YOUR GOAL —
Count every line below that contains "sensOf", then state the total with no other output.

INPUT RECORDS —
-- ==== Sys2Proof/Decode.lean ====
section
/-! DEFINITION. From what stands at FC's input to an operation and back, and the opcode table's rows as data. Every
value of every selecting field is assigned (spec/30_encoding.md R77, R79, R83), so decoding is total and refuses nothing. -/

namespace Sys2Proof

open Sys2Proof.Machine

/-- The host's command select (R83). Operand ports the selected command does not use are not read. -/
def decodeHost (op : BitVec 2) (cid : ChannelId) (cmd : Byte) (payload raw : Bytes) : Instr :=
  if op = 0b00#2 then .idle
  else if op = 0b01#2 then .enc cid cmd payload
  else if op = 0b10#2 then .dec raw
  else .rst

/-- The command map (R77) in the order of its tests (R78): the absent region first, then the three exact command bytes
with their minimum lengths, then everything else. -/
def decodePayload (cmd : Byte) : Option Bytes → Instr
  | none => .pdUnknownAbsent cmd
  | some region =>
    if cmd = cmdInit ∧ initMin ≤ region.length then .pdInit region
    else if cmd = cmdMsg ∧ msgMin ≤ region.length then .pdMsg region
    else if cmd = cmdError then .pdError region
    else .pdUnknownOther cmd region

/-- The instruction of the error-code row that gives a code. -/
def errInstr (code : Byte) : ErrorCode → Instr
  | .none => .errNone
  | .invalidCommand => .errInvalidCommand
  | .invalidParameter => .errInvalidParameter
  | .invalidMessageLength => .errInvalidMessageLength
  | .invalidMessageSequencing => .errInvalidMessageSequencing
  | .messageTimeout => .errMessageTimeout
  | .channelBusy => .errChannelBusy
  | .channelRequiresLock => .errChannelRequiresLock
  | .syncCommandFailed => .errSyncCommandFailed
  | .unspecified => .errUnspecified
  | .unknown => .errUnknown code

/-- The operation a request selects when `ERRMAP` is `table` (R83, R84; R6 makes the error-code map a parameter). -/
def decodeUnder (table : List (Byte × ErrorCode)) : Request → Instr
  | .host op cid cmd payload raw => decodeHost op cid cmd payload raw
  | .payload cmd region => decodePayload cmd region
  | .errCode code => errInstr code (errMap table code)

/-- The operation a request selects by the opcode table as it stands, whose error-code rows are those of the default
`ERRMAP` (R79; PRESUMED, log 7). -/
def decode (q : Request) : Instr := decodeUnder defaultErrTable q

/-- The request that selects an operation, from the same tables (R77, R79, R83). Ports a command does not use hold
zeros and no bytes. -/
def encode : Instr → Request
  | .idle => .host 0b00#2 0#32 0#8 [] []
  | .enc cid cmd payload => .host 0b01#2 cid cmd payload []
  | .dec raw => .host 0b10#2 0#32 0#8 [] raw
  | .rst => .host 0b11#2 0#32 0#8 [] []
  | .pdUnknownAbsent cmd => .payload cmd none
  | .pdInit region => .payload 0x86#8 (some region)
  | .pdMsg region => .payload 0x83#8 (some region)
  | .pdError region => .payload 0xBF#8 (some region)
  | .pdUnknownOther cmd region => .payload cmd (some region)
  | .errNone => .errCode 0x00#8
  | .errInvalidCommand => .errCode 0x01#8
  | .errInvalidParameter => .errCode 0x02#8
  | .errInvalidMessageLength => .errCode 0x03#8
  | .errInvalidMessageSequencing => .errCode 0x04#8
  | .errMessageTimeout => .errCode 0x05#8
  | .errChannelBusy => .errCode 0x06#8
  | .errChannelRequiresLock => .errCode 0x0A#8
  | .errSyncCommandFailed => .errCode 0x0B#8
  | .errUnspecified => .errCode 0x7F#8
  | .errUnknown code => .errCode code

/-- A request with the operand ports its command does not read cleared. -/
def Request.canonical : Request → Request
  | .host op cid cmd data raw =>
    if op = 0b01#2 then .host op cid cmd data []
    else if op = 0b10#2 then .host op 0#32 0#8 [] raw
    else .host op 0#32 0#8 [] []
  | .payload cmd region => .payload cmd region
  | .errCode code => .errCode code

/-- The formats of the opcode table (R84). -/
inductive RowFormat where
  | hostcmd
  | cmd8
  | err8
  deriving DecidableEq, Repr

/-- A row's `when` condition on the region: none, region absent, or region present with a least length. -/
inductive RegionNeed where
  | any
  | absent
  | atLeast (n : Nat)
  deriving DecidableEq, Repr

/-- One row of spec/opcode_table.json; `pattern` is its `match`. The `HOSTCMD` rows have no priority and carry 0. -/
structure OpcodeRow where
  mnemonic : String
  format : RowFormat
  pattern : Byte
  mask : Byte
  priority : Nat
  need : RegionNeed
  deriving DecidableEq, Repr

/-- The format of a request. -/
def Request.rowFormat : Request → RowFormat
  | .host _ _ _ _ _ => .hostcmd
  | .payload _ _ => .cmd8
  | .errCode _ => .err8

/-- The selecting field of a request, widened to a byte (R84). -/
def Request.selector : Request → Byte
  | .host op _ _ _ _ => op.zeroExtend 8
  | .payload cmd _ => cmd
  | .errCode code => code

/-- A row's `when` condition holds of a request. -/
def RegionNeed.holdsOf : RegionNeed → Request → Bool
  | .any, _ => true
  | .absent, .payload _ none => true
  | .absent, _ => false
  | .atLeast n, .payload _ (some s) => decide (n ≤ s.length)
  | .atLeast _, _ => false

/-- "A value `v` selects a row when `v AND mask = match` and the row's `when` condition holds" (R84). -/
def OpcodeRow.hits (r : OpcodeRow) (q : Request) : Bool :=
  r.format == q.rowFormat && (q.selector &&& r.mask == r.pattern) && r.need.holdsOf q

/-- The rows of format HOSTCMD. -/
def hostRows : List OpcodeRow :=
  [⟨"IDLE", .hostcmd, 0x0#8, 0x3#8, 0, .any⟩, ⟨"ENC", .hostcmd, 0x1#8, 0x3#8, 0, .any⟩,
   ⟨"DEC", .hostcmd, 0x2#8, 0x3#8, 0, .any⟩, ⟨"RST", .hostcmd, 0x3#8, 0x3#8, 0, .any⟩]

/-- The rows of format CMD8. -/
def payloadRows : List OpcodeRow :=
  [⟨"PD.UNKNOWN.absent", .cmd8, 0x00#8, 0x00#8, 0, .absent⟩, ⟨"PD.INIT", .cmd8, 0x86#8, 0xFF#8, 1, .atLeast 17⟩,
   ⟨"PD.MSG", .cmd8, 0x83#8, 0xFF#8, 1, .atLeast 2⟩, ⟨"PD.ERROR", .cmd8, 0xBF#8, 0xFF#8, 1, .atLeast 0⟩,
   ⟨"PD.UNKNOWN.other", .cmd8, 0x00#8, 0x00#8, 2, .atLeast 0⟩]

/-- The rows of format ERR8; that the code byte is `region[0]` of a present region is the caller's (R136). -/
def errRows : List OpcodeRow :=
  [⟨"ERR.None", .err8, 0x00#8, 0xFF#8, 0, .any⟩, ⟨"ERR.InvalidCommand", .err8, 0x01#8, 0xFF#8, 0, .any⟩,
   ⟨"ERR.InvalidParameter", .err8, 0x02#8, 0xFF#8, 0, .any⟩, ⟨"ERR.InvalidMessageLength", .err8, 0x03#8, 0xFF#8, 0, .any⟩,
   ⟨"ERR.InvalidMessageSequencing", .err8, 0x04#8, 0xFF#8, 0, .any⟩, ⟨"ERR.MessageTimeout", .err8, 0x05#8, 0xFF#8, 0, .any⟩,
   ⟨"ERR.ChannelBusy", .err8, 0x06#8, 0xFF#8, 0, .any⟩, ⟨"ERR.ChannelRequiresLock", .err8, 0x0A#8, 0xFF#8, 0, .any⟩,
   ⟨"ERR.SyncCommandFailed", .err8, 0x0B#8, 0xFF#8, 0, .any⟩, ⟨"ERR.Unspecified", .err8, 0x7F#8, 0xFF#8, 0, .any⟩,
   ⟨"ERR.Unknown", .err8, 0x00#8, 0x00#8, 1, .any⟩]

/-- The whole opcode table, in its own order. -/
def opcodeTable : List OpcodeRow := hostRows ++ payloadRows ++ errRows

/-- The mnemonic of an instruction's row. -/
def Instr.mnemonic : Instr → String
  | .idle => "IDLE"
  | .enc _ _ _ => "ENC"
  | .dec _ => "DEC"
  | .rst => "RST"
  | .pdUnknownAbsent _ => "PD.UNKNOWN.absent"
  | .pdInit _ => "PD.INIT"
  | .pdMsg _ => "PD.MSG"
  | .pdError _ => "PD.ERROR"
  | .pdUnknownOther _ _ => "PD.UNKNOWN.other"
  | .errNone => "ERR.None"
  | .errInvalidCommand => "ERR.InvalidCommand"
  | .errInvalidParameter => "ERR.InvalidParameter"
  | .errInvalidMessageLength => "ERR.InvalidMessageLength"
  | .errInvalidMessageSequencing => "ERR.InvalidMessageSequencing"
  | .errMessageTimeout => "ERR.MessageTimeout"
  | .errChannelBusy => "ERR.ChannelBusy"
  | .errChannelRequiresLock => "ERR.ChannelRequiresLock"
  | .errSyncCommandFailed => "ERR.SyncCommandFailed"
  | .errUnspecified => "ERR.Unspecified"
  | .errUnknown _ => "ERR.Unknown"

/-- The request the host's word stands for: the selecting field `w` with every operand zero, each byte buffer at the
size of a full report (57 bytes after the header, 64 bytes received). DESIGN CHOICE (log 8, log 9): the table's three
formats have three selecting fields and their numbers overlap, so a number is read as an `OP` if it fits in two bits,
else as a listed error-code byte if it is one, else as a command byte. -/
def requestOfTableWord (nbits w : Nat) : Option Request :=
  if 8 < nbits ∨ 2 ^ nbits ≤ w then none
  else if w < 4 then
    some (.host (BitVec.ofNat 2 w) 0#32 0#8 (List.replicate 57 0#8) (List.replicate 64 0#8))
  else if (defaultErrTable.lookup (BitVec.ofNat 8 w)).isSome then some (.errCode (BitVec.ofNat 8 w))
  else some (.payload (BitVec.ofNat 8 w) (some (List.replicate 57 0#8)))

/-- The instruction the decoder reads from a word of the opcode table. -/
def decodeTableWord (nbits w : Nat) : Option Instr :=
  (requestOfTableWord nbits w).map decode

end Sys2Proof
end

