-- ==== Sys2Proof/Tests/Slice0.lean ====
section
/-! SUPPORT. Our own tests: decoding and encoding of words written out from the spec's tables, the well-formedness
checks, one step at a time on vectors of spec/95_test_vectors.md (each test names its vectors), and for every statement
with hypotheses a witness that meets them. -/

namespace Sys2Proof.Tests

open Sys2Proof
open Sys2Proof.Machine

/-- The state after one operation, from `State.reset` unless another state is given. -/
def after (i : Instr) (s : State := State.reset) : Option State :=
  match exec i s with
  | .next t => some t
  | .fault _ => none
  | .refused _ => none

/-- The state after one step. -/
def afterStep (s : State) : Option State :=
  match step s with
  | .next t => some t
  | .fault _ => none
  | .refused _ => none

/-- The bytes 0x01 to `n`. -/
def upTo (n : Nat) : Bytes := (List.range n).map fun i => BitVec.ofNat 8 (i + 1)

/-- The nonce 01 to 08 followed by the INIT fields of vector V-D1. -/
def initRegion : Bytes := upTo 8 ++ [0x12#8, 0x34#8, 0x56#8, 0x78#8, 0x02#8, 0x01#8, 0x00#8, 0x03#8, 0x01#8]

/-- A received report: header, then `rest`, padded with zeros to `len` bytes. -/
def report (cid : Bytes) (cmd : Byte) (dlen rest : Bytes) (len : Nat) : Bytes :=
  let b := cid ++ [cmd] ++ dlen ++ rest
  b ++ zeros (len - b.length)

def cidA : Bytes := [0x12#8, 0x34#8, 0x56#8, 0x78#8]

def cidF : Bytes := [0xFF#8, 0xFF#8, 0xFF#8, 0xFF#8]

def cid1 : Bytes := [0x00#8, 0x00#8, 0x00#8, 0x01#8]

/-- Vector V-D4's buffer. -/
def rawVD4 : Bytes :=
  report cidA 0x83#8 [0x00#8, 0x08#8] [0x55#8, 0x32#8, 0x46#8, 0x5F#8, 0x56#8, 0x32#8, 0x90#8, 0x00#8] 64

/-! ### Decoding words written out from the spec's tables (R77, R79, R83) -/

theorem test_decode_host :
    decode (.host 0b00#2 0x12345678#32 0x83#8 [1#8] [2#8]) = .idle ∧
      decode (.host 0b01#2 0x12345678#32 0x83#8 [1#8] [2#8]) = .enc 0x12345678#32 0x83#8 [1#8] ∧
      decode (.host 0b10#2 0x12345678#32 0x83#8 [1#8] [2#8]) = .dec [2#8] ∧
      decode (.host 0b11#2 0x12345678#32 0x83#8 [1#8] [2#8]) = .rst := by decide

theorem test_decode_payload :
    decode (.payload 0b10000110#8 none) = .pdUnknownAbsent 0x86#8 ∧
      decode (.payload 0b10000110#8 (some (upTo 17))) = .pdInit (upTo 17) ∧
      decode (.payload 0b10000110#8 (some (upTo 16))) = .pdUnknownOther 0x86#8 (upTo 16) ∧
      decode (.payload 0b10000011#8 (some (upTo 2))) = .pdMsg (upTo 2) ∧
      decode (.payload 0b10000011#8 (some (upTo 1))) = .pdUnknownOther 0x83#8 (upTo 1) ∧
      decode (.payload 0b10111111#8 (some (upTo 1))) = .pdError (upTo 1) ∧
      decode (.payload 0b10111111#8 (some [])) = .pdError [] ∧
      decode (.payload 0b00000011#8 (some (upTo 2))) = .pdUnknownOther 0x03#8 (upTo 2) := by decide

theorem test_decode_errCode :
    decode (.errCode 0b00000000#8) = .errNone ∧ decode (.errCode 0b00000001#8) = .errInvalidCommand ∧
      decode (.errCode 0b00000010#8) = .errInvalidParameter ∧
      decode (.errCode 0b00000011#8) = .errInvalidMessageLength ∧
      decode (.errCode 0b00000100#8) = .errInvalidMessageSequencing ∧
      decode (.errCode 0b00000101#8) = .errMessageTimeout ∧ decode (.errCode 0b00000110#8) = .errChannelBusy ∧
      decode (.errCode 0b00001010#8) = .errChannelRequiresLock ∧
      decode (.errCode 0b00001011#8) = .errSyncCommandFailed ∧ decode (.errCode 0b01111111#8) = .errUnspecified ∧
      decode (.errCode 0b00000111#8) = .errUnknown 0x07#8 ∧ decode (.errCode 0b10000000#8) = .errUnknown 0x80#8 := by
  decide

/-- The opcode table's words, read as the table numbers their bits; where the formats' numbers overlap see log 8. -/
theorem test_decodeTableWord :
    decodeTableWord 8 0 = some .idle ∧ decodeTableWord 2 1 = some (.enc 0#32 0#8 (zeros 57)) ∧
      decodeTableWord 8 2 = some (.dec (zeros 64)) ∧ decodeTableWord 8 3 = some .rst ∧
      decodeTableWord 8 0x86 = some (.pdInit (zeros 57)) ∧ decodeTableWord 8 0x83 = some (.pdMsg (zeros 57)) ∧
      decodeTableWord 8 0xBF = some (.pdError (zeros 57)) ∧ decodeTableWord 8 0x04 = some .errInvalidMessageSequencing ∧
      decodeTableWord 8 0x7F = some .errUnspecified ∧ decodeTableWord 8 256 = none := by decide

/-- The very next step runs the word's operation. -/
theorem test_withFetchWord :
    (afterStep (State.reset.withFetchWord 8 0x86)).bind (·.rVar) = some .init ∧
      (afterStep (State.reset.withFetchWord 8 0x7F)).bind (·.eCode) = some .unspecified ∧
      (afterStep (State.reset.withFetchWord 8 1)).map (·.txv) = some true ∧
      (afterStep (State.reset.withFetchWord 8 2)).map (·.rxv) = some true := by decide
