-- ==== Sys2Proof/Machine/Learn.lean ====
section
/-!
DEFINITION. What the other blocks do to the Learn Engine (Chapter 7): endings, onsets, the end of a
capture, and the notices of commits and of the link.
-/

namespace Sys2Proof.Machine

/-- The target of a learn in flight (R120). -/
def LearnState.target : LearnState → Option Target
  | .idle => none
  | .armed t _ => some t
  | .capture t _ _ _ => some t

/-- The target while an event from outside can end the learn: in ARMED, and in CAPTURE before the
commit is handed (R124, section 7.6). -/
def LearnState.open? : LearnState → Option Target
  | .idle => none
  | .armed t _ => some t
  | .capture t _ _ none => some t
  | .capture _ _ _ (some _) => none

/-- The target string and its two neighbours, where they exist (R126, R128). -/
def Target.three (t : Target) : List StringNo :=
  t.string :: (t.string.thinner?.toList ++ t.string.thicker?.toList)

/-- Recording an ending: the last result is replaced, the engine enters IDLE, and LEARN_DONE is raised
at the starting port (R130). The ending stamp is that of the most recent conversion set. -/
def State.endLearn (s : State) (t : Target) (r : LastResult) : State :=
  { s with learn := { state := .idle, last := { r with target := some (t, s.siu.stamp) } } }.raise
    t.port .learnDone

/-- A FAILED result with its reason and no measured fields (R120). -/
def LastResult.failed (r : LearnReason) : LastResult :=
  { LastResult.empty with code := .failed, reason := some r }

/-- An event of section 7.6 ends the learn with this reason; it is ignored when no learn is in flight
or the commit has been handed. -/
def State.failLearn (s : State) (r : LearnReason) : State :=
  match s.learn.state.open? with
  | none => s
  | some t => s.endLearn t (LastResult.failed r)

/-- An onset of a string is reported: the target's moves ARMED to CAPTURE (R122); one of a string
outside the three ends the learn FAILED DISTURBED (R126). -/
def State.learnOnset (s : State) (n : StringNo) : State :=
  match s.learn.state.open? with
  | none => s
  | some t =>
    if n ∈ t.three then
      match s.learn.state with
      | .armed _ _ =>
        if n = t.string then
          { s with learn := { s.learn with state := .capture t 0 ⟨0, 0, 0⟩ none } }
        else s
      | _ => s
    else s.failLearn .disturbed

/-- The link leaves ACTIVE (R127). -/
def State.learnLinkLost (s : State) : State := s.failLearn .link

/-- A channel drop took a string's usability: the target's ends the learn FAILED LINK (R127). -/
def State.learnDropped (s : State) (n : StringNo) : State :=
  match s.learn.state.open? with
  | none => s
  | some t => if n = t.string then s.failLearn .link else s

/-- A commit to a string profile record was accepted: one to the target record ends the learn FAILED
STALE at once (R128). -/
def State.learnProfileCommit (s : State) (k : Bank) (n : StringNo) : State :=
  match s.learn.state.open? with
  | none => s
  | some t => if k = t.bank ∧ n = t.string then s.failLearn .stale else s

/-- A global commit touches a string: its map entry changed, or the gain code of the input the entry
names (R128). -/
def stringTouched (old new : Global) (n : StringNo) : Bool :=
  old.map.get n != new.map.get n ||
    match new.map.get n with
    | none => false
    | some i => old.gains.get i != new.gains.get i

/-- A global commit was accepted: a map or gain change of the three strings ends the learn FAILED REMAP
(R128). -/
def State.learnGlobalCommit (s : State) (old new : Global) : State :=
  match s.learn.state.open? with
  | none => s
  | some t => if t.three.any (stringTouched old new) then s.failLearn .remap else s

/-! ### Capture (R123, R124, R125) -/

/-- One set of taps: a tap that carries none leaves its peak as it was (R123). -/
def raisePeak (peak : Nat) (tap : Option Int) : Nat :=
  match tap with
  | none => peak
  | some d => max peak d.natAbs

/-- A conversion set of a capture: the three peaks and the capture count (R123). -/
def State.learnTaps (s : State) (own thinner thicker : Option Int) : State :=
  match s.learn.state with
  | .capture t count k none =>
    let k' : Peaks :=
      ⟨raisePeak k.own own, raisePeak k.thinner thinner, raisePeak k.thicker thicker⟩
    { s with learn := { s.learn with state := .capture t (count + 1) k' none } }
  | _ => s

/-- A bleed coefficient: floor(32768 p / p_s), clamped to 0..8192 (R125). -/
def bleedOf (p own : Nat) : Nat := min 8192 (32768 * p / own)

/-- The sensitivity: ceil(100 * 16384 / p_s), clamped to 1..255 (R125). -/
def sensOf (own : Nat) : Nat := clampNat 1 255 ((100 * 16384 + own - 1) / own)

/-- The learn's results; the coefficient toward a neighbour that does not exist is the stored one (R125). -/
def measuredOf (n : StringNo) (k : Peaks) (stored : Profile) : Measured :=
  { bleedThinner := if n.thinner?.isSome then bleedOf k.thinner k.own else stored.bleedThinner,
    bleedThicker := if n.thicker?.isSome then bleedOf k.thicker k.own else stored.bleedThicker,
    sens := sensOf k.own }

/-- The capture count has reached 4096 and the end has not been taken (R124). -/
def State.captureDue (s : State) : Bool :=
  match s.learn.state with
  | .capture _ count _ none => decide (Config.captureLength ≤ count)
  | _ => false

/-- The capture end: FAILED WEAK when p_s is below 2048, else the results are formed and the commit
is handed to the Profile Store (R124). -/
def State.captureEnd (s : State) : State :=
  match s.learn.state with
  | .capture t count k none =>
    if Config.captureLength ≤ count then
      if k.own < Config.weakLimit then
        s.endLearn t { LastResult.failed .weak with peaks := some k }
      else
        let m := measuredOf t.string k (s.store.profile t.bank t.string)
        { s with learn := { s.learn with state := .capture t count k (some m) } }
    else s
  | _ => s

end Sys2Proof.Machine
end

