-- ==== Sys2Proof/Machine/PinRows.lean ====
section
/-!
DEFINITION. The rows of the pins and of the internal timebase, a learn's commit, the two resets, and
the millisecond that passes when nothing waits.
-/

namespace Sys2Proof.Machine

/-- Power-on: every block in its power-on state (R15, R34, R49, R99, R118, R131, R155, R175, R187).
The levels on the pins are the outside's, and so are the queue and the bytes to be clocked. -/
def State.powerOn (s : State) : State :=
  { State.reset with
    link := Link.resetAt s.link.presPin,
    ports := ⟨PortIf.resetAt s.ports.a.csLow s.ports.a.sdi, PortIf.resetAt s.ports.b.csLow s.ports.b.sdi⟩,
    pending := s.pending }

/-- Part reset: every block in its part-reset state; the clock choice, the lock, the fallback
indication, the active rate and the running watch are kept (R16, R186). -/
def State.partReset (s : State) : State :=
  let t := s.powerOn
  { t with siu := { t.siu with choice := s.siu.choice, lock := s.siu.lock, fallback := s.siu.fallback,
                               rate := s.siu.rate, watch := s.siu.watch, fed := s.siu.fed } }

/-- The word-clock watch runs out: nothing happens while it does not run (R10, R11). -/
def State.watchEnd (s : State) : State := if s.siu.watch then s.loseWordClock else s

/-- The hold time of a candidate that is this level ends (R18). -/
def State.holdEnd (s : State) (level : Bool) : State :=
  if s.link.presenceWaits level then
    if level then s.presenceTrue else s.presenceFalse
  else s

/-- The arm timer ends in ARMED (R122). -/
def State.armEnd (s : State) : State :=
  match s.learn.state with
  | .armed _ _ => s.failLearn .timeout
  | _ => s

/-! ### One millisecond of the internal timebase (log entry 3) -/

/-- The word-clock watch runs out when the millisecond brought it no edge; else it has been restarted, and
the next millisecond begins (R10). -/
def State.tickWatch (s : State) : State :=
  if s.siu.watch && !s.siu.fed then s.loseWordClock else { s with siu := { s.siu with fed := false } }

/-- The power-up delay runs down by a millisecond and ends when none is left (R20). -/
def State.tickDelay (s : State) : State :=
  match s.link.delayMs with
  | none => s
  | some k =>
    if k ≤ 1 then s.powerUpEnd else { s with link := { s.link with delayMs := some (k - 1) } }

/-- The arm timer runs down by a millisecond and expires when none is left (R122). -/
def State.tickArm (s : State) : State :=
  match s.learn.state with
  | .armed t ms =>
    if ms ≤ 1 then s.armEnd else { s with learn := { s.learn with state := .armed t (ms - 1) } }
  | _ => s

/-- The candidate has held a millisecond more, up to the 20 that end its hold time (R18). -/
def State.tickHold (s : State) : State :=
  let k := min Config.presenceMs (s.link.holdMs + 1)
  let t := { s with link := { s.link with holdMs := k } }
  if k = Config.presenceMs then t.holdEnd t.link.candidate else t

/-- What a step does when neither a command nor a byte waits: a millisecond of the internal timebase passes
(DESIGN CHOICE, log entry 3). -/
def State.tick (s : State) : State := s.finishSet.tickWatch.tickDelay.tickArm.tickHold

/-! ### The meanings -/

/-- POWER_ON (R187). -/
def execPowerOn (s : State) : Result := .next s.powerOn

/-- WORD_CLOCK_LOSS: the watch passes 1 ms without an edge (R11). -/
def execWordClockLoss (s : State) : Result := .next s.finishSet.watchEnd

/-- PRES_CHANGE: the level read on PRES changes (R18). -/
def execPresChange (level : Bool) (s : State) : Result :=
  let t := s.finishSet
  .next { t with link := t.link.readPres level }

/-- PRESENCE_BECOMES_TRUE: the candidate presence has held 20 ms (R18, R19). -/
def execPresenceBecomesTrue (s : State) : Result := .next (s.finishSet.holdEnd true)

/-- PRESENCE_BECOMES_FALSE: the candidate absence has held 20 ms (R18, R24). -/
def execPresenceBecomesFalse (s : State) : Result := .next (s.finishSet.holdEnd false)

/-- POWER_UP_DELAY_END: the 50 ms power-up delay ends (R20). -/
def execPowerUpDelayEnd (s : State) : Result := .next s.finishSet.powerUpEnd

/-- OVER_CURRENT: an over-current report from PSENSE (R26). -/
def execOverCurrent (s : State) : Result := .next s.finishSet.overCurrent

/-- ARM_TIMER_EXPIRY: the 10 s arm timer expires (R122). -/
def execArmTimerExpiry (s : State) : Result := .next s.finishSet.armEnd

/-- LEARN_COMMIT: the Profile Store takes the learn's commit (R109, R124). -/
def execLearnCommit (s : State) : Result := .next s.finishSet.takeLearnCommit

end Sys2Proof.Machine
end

EXERCISE RESULT —
2